Казалось, в этом путешествии судьба нарочно подкидывает им один неприятный сюрприз за другим. Путь по берегу реки оказался куда труднее, чем они думали. Приходилось прорубать дорогу сквозь густые заросли, шлепать по грязи, отмахиваться от кусачих насекомых, живущих в прибрежном иле. Было заметно, что Альва уже жалеет о своей затее. Когда они выбрали более-менее сухой пятачок и расположились на ночлег, Итильдин подумал, что наутро не составит труда уговорить его вернуться и подождать «Митху» в Ихоре. Скучно, зато с удобствами и в безопасности. От этой мысли веки почему-то стали тяжелыми. Эльф моргнул пару раз и вдруг понял, что вокруг стало гораздо темнее. Костер почти прогорел, редкие язычки пламени поднимались среди углей и снова угасали. А ведь только что огонь пылал в полную силу! Неужели он заснул? Не может быть! Но дремотная тяжесть, сковывающая ресницы, утверждала обратное. Итильдин обвел взглядом окрестности. Лиэлле тихо спал, положив голову ему на колени. Варвар лежал рядом, в обнимку со своим мечом, грудь его поднималась и опускалась в такт мощному дыханию. Кругом тишина, только вдалеке слышен плеск бегущей воды. Почему же он все сильнее и сильнее ощущает тревогу?

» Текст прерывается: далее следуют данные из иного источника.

-- ==== Sys2Proof/Laws/PerInstr.lean ====
section
/-! SUPPORT. The family RoundTrip, one lemma for each constructor of Instr: the decoder reads back what the
encoder wrote, with every operand at every value, and leaves the bytes after it. -/

namespace Sys2Proof.Laws.RoundTrip

open Sys2Proof

/-- The decoder reads a well-formed operation back from its encoding, where it has one. -/
def Statement (i : Instr) : Prop :=
  ∀ (p : Params) (port : Port) (bs rest : List Byte), i.wf p = true → encode i = some (port, bs) →
    decode p port (bs ++ rest) = .ok (i, rest)

/-- A statement about an operation with a known encoding follows from one decoding. -/
theorem of_encode {i : Instr} {port : Port} {bs : List Byte} (he : encode i = some (port, bs))
    (h : ∀ (p : Params) (rest : List Byte), i.wf p = true → decode p port (bs ++ rest) = .ok (i, rest)) :
    Statement i := by
  intro p port' bs' rest hw he'
  rw [he] at he'
  cases he'
  exact h p rest hw

/-- A query with a word operand is read back where the operand's word gives it. -/
theorem query_word {i : Instr} {b : Byte} {w : Word} (he : encode i = some (.query, b :: wordBytes w))
    (h1 : b.extractLsb' 5 3 = 0) (h2 : queryHasOperand (b.extractLsb' 0 5) = true)
    (h3 : decodeQuery (b.extractLsb' 0 5) w w = i) : Statement i :=
  of_encode he fun p rest _ => by
    simp only [decode, List.cons_append, decodeQueryBytes, h1, ne_eq, not_true_eq_false, if_false, h2, if_true,
      takeWord_wordBytes, h3]

/-- A body word is read back at a place where its class stands. -/
theorem body_word {i : Instr} {pl : Place} {w : Word} (he : encode i = some (.body pl, wordBytes w))
    (h : ∀ p : Params, i.wf p = true → decodeBodyWord p pl w = i) : Statement i :=
  of_encode he fun p rest hw => by simp only [decode, takeWord_wordBytes, h p hw]

theorem header (w : Word) : Statement (.header w) := by
  refine of_encode rfl fun p rest hw => ?_
  have h : hdrValidate p.hdrMatch w = .ok := by simpa [Instr.wf, hdrValid] using hw
  simp only [decode, takeWord_wordBytes, decodeWindow, h]

theorem lm1Word0 (w : Word) : Statement (.lm1Word0 w) :=
  body_word rfl fun p hw => by
    have h : hasLmMarker p.lmMask w = true := hw
    simp [decodeBodyWord, wordClass, h]

theorem functionWord (w : Word) : Statement (.functionWord w) :=
  body_word rfl fun p hw => by
    have h : isFunctionWord0 p.lmMask w = true := hw
    simp only [isFunctionWord0, Bool.and_eq_true, Bool.not_eq_true'] at h
    simp [decodeBodyWord, wordClass, h.1, h.2]

theorem lambdaWord (w : Word) : Statement (.lambdaWord w) :=
  body_word rfl fun p _ => by simp [decodeBodyWord, wordClass]

theorem batteryWord (w : Word) : Statement (.batteryWord w) :=
  body_word rfl fun p hw => by
    have h : hasDivider w = true := hw
    simp [decodeBodyWord, wordClass, h]

theorem auxWord (w : Word) : Statement (.auxWord w) :=
  body_word rfl fun p _ => by simp [decodeBodyWord, wordClass]

theorem nop : Statement (.nop) := of_encode rfl fun _ _ _ => rfl

theorem decodeNext : Statement (.decodeNext) := of_encode rfl fun _ _ _ => rfl

theorem setBudget (k : Count) : Statement (.setBudget k) :=
  of_encode rfl fun p rest _ => by
    show Except.ok (Instr.setBudget _, rest) = _
    rw [argBytes_append]

theorem clearBudget : Statement (.clearBudget) := of_encode rfl fun _ _ _ => rfl

theorem reset : Statement (.reset) := of_encode rfl fun _ _ _ => rfl

theorem reservedCmd4 : Statement (.reservedCmd4) := of_encode rfl fun _ _ _ => rfl

theorem reservedCmd5 : Statement (.reservedCmd5) := of_encode rfl fun _ _ _ => rfl

theorem reservedCmd6 : Statement (.reservedCmd6) := of_encode rfl fun _ _ _ => rfl

theorem reservedCmd7 : Statement (.reservedCmd7) := of_encode rfl fun _ _ _ => rfl

theorem reservedCmd8 : Statement (.reservedCmd8) := of_encode rfl fun _ _ _ => rfl

theorem reservedCmd9 : Statement (.reservedCmd9) := of_encode rfl fun _ _ _ => rfl

theorem reservedCmdA : Statement (.reservedCmdA) := of_encode rfl fun _ _ _ => rfl

theorem reservedCmdB : Statement (.reservedCmdB) := of_encode rfl fun _ _ _ => rfl

theorem reservedCmdC : Statement (.reservedCmdC) := of_encode rfl fun _ _ _ => rfl

theorem reservedCmdD : Statement (.reservedCmdD) := of_encode rfl fun _ _ _ => rfl

theorem reservedCmdE : Statement (.reservedCmdE) := of_encode rfl fun _ _ _ => rfl

theorem hdrValidate (w : Word) : Statement (.hdrValidate w) := query_word rfl rfl rfl rfl

theorem hdrDecode (w : Word) : Statement (.hdrDecode w) := query_word rfl rfl rfl rfl

theorem hdrEncode (h : HeaderView) : Statement (.hdrEncode h) := query_word rfl rfl rfl (by show Instr.hdrEncode _ = _; rw [hdrDecode_hdrEncode])

theorem hdrSummary (w : Word) : Statement (.hdrSummary w) := query_word rfl rfl rfl rfl

theorem wordCount (w : Word) : Statement (.wordCount w) := query_word rfl rfl rfl rfl

theorem funcDecode (w : Word) : Statement (.funcDecode w) := query_word rfl rfl rfl rfl

theorem funcEncode (f : FunctionView) : Statement (.funcEncode f) := query_word rfl rfl rfl (by show Instr.funcEncode _ = _; rw [funcDecode_funcEncode])

theorem lambdaDecode (w : Word) : Statement (.lambdaDecode w) := query_word rfl rfl rfl rfl

theorem lambdaEncode (l : LambdaView) : Statement (.lambdaEncode l) := query_word rfl rfl rfl (by show Instr.lambdaEncode _ = _; rw [lambdaDecode_lambdaEncode])

theorem battDecode (w : Word) : Statement (.battDecode w) := query_word rfl rfl rfl rfl

theorem battEncode (b : BatteryView) : Statement (.battEncode b) := query_word rfl rfl rfl (by show Instr.battEncode _ = _; rw [battDecode_battEncode])

theorem auxDecode (w : Word) : Statement (.auxDecode w) := query_word rfl rfl rfl rfl

theorem auxEncode (a : AuxView) : Statement (.auxEncode a) := query_word rfl rfl rfl (by show Instr.auxEncode _ = _; rw [auxDecode_auxEncode])

theorem auxVolts (w : Word) : Statement (.auxVolts w) := query_word rfl rfl rfl rfl

theorem auxPercent (w : Word) : Statement (.auxPercent w) := query_word rfl rfl rfl rfl

theorem auxRpm (w : Word) : Statement (.auxRpm w) := query_word rfl rfl rfl rfl

theorem afValue (w : Word) : Statement (.afValue w) := query_word rfl rfl rfl rfl

theorem afUnits (w : Word) : Statement (.afUnits w) := query_word rfl rfl rfl rfl

theorem pktAfr : Statement (.pktAfr) := of_encode rfl fun _ _ _ => rfl

theorem pktWords : Statement (.pktWords) := of_encode rfl fun _ _ _ => rfl

theorem reservedQ14 : Statement (.reservedQ14) := of_encode rfl fun _ _ _ => rfl

theorem reservedQ15 : Statement (.reservedQ15) := of_encode rfl fun _ _ _ => rfl

theorem reservedQ16 : Statement (.reservedQ16) := of_encode rfl fun _ _ _ => rfl

theorem reservedQ17 : Statement (.reservedQ17) := of_encode rfl fun _ _ _ => rfl

theorem reservedQ18 : Statement (.reservedQ18) := of_encode rfl fun _ _ _ => rfl

theorem reservedQ19 : Statement (.reservedQ19) := of_encode rfl fun _ _ _ => rfl

theorem reservedQ1A : Statement (.reservedQ1A) := of_encode rfl fun _ _ _ => rfl

theorem reservedQ1B : Statement (.reservedQ1B) := of_encode rfl fun _ _ _ => rfl

theorem reservedQ1C : Statement (.reservedQ1C) := of_encode rfl fun _ _ _ => rfl

theorem reservedQ1D : Statement (.reservedQ1D) := of_encode rfl fun _ _ _ => rfl

theorem reservedQ1E : Statement (.reservedQ1E) := of_encode rfl fun _ _ _ => rfl

theorem reservedQ1F : Statement (.reservedQ1F) := of_encode rfl fun _ _ _ => rfl

theorem scanByte : Statement (.scanByte) := by
  intro p port bs rest _ he
  cases he

theorem bodyByte : Statement (.bodyByte) := by
  intro p port bs rest _ he
  cases he

theorem classify (hdr : Word) (off : Pos) (body : List Word) : Statement (.classify hdr off body) := by
  intro p port bs rest _ he
  cases he

end Sys2Proof.Laws.RoundTrip
end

Одна из лошадей, привязанных неподалеку, всхрапнула, как бы удивленно. Вторая зафыркала, и эльфу было видно, как она задирает морду, ловя ноздрями воздух. И вдруг обе заржали, испуганно, жалобно, затанцевали на месте, и эльф увидел, почувствовал то же, что и они – смутные тени, скользящие между деревьев.
Странную сонливость как рукой сняло. Он вскочил, поднимая за собой Альву.
– Проснитесь, тревога! – И бесцеремонно пнул Кинтаро.
Против ожидания, тот не взвился, как ошпаренный, а только завозился сонно, зевая и протирая глаза. Альва спал на ходу, навалившись на плечо эльфа.
– Да проснитесь же! – закричал Итильдин, встряхивая Альву. – Лиэлле, Таро, черт бы вас побрал, это магия, чертова магия!
И со всей силы отвесил Альве пощечину.
Кавалер Ахайре вскрикнул, схватился за щеку и наконец-то взглянул на эльфа осмысленно.
– Разведи костер! – крикнул Итильдин, нашел бурдюк с вином и плеснул в лицо степняку.
Отфыркиваясь, тот схватился за меч, но эльф на него уже не смотрел. Лошади завизжали и заметались. Поднимаясь на дыбы, они били копытами и яростно рвались на привязи. Он увидел, как черная тень метнулась на спину одной из них. Вторая оборвала повод и умчалась в темноту, в слепом ужасе не обращая внимания на ветки, хлещущие по морде и крупу.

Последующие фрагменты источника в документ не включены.